Exercise goal
Read the data line by line and say how many lines contain the string "StepStops", giving the number alone.

━━━━

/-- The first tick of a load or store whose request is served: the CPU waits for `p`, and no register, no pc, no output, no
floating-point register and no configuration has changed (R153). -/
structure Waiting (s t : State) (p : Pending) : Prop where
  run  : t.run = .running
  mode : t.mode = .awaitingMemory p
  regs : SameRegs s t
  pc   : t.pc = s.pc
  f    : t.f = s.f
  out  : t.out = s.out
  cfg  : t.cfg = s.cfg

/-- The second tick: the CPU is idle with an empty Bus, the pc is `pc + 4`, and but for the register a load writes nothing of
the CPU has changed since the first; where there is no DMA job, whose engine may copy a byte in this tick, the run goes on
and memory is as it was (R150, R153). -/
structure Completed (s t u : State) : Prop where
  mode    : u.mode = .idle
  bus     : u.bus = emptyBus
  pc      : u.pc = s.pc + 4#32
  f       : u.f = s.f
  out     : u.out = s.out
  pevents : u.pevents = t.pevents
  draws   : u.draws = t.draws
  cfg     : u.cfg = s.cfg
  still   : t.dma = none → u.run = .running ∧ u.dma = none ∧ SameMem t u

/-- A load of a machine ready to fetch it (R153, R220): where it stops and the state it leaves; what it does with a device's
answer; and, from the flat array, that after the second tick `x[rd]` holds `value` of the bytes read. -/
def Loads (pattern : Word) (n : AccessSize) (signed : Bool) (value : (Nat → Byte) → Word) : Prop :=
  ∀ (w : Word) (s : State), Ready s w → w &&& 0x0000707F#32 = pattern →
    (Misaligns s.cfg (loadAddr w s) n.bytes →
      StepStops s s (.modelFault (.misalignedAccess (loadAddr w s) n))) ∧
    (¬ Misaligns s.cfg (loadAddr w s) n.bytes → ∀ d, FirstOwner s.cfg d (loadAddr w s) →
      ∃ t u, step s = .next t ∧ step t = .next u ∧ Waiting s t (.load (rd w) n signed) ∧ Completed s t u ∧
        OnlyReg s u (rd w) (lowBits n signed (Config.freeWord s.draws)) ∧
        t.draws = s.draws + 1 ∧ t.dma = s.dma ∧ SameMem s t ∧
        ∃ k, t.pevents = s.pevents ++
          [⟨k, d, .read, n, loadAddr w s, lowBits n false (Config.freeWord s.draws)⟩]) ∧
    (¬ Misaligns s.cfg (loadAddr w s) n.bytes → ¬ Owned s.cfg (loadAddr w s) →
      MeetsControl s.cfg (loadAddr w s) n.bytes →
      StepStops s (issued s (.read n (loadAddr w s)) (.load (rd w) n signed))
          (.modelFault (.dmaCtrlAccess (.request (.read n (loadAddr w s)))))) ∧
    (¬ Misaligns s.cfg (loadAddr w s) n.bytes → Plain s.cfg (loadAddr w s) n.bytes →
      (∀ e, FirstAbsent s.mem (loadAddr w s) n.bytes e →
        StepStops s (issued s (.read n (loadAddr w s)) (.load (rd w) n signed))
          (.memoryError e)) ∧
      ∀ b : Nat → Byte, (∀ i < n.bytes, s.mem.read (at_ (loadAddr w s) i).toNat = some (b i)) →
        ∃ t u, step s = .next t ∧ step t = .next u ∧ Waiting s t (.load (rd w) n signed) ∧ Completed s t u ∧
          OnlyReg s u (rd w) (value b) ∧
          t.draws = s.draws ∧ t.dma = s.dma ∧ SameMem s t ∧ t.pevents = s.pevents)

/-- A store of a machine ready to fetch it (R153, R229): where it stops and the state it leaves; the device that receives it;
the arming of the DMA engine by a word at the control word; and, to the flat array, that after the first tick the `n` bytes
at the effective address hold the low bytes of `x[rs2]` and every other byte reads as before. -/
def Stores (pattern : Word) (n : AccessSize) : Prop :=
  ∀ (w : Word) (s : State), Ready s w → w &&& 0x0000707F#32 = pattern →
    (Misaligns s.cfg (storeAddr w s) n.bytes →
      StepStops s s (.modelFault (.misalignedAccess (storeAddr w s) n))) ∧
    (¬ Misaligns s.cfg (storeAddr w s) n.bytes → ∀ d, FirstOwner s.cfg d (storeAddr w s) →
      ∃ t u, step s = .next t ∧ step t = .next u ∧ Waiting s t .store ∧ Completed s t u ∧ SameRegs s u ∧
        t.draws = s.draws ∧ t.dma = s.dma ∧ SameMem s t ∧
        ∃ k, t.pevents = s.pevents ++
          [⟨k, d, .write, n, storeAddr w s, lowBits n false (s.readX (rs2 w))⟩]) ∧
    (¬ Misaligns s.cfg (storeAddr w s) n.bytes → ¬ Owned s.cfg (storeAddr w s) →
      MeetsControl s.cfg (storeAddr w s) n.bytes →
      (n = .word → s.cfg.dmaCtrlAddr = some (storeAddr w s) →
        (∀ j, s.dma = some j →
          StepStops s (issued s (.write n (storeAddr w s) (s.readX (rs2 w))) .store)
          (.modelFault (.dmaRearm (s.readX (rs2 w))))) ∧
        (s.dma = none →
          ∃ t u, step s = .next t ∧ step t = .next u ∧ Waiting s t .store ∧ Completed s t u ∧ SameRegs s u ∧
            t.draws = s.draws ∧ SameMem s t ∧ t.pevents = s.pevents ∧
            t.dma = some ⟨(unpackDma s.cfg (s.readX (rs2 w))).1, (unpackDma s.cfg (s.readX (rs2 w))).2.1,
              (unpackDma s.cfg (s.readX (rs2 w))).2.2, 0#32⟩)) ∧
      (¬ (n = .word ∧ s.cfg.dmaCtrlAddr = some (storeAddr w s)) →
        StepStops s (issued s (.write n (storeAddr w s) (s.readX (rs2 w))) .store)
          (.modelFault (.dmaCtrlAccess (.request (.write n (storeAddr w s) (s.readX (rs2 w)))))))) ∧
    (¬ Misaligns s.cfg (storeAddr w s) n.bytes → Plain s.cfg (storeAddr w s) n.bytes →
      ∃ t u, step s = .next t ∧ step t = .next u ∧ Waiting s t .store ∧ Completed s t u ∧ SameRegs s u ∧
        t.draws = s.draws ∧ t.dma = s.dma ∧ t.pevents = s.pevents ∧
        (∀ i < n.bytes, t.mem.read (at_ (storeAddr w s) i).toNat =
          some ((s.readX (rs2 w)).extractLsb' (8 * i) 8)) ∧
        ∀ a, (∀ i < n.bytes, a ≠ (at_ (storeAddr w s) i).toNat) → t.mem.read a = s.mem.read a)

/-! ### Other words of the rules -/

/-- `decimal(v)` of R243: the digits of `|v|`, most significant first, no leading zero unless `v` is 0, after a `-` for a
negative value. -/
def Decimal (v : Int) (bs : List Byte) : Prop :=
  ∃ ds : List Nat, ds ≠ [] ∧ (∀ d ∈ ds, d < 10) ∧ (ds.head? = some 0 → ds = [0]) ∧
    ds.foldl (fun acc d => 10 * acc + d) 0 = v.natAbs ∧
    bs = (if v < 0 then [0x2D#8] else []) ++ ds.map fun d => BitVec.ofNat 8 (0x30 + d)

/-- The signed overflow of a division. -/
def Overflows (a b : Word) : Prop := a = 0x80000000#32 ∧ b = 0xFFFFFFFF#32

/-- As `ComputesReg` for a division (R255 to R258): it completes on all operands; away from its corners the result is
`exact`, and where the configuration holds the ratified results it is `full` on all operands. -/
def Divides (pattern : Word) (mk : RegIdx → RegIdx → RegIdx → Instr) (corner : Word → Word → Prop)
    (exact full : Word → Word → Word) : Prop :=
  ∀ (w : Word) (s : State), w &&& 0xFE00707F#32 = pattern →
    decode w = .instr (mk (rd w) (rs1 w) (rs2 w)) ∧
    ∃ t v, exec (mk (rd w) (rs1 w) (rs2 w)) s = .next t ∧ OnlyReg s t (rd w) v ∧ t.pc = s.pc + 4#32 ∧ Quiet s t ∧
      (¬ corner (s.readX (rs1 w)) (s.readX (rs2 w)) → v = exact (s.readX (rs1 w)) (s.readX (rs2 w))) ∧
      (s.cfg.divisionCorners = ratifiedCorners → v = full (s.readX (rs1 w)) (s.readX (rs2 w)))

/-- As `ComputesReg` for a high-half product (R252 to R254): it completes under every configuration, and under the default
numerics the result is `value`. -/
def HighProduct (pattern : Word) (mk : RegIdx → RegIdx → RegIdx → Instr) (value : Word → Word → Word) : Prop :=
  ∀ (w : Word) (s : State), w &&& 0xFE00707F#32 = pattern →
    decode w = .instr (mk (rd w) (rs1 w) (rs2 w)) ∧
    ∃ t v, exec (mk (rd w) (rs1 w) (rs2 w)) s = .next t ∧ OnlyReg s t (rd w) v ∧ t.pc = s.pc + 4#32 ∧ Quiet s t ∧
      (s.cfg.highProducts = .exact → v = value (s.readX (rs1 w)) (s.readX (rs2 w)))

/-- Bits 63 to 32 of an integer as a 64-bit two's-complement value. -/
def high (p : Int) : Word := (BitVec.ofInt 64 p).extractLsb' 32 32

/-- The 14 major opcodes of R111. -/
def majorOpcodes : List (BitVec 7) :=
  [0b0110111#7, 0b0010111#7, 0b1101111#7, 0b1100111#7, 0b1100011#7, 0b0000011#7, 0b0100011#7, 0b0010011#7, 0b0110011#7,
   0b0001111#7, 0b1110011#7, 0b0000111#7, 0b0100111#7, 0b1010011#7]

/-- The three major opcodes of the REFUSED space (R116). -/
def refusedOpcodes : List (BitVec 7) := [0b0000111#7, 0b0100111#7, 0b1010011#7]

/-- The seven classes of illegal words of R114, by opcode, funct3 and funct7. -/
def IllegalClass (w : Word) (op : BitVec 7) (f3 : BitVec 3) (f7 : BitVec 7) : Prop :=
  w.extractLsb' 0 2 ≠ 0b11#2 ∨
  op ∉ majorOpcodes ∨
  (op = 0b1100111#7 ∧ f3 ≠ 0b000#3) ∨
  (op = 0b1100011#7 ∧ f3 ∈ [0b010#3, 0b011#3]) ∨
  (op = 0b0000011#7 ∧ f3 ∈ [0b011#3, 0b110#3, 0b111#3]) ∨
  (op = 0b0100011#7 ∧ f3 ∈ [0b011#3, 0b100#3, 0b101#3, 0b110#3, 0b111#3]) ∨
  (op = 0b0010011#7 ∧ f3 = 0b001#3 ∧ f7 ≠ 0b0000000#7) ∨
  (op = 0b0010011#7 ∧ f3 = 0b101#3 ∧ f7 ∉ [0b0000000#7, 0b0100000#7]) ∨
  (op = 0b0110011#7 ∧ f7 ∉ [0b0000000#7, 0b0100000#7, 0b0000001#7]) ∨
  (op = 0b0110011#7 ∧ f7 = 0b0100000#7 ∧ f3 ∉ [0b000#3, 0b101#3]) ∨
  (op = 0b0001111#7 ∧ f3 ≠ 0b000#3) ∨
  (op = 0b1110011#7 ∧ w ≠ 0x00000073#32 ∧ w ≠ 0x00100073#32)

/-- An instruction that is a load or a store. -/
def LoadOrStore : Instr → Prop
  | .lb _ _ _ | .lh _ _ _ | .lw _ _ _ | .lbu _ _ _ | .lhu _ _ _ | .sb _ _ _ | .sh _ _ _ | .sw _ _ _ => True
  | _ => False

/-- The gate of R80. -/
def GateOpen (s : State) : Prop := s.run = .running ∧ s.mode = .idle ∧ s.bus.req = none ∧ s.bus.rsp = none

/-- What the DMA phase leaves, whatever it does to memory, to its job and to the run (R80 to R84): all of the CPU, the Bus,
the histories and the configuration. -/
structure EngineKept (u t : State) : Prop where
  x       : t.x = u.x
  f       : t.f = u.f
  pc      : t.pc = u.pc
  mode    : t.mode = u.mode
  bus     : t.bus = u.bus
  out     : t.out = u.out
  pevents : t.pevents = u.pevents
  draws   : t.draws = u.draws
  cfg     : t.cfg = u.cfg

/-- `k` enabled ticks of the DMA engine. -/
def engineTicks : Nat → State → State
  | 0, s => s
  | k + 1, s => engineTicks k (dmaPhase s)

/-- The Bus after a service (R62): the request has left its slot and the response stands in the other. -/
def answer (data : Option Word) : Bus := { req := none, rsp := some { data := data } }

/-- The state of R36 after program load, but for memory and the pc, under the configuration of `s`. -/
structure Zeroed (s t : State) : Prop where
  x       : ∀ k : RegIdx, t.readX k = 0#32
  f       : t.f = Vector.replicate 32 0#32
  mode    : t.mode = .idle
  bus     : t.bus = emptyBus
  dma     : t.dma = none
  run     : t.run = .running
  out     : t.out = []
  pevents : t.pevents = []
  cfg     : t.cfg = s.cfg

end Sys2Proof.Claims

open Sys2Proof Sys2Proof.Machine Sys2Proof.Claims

━━━━

Output of the exercise
6